**EXERCISE REQUIREMENTS**
Sift the material for lines containing "command", and return them.

**EXERCISE DATA**
-- ==== Sys2Proof/Machine/Dispatch.lean ====
section
/-! DEFINITION. The meaning of every command: one arm for each constructor of Instr. -/

namespace Sys2Proof.Machine

open Sys2Proof

/-- The effect of a command on everything but the queue. -/
def exec (i : Instr) (s : State) : Host.Outcome State Fault Refusal :=
  match i with
  | .nop x params => Sys2Proof.Machine.execNop x params s
  | .getStatus x params => Sys2Proof.Machine.execGetStatus x params s
  | .readPage x params => Sys2Proof.Machine.execReadPage x params s
  | .getNotices x params => Sys2Proof.Machine.execGetNotices x params s
  | .ackNotice x params => Sys2Proof.Machine.execAckNotice x params s
  | .setNotice x params => Sys2Proof.Machine.execSetNotice x params s
  | .setThreshold x params => Sys2Proof.Machine.execSetThreshold x params s
  | .resetPort x params => Sys2Proof.Machine.execResetPort x params s
  | .openRecipe x params => Sys2Proof.Machine.execOpenRecipe x params s
  | .writeStep x params => Sys2Proof.Machine.execWriteStep x params s
  | .sealRecipe x params => Sys2Proof.Machine.execSealRecipe x params s
  | .discardRecipe x params => Sys2Proof.Machine.execDiscardRecipe x params s
  | .unloadRecipe x params => Sys2Proof.Machine.execUnloadRecipe x params s
  | .listRecipes x params => Sys2Proof.Machine.execListRecipes x params s
  | .start x params => Sys2Proof.Machine.execStart x params s
  | .manual x params => Sys2Proof.Machine.execManual x params s
  | .pause x params => Sys2Proof.Machine.execPause x params s
  | .resume x params => Sys2Proof.Machine.execResume x params s
  | .stop x params => Sys2Proof.Machine.execStop x params s
  | .skipStep x params => Sys2Proof.Machine.execSkipStep x params s
  | .answer x params => Sys2Proof.Machine.execAnswer x params s
  | .adjust x params => Sys2Proof.Machine.execAdjust x params s
  | .tare x params => Sys2Proof.Machine.execTare x params s
  | .clearFault x params => Sys2Proof.Machine.execClearFault x params s
  | .setBowlConfig x params => Sys2Proof.Machine.execSetBowlConfig x params s
  | .calibrateZero x params => Sys2Proof.Machine.execCalibrateZero x params s
  | .calibrateSpan x params => Sys2Proof.Machine.execCalibrateSpan x params s
  | .abortCalibration x params => Sys2Proof.Machine.execAbortCalibration x params s
  | .saveCalibration x params => Sys2Proof.Machine.execSaveCalibration x params s
  | .setPowerCap x params => Sys2Proof.Machine.execSetPowerCap x params s
  | .setArbitration x params => Sys2Proof.Machine.execSetArbitration x params s
  | .badFrame p bytes => Sys2Proof.Machine.execBadFrame p bytes s
  | .unknownRequest x code params => Sys2Proof.Machine.execUnknownRequest x code params s
  | .emptyTransfer p bits => Sys2Proof.Machine.execEmptyTransfer p bits s
  | .powerOn => Sys2Proof.Machine.execPowerOn s
  | .resetPinAssert => Sys2Proof.Machine.execResetPinAssert s
  | .resetPinRelease => Sys2Proof.Machine.execResetPinRelease s
  | .autoloadComplete r => Sys2Proof.Machine.execAutoloadComplete r s
  | .loadCellConversion b sample => Sys2Proof.Machine.execLoadCellConversion b sample s
  | .holdOffExpiry b => Sys2Proof.Machine.execHoldOffExpiry b s
  | .temperatureConversion b code => Sys2Proof.Machine.execTemperatureConversion b code s
  | .relaySettleExpiry b => Sys2Proof.Machine.execRelaySettleExpiry b s
  | .configSettleExpiry b => Sys2Proof.Machine.execConfigSettleExpiry b s
  | .tachoMeasurement b pulses => Sys2Proof.Machine.execTachoMeasurement b pulses s
  | .standstillTimerExpiry b => Sys2Proof.Machine.execStandstillTimerExpiry b s
  | .stallTimerExpiry b => Sys2Proof.Machine.execStallTimerExpiry b s
  | .lockTimerExpiry b => Sys2Proof.Machine.execLockTimerExpiry b s
  | .rampStep b => Sys2Proof.Machine.execRampStep b s
  | .intervalPhaseChange b => Sys2Proof.Machine.execIntervalPhaseChange b s
  | .switchLevelChange b sw level => Sys2Proof.Machine.execSwitchLevelChange b sw level s
  | .lidChange b level => Sys2Proof.Machine.execLidChange b level s
  | .confirmSwitchChange b level => Sys2Proof.Machine.execConfirmSwitchChange b level s
  | .switchFirstReading b sw level => Sys2Proof.Machine.execSwitchFirstReading b sw level s
  | .zeroCrossArrival since => Sys2Proof.Machine.execZeroCrossArrival since s
  | .gapTimerExpiry => Sys2Proof.Machine.execGapTimerExpiry s
  | .timeExpiry b => Sys2Proof.Machine.execTimeExpiry b s
  | .holdLimitExpiry b => Sys2Proof.Machine.execHoldLimitExpiry b s
  | .endPendingCompletion b => Sys2Proof.Machine.execEndPendingCompletion b s
  | .eepromPageWriteDone acked => Sys2Proof.Machine.execEepromPageWriteDone acked s
  | .eepromPageTimeout => Sys2Proof.Machine.execEepromPageTimeout s
  | .portReady p => Sys2Proof.Machine.execPortReady p s

end Sys2Proof.Machine
end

**EXPECTED ANSWER**
/-! DEFINITION. The meaning of every command: one arm for each constructor of Instr. -/
/-- The effect of a command on everything but the queue. -/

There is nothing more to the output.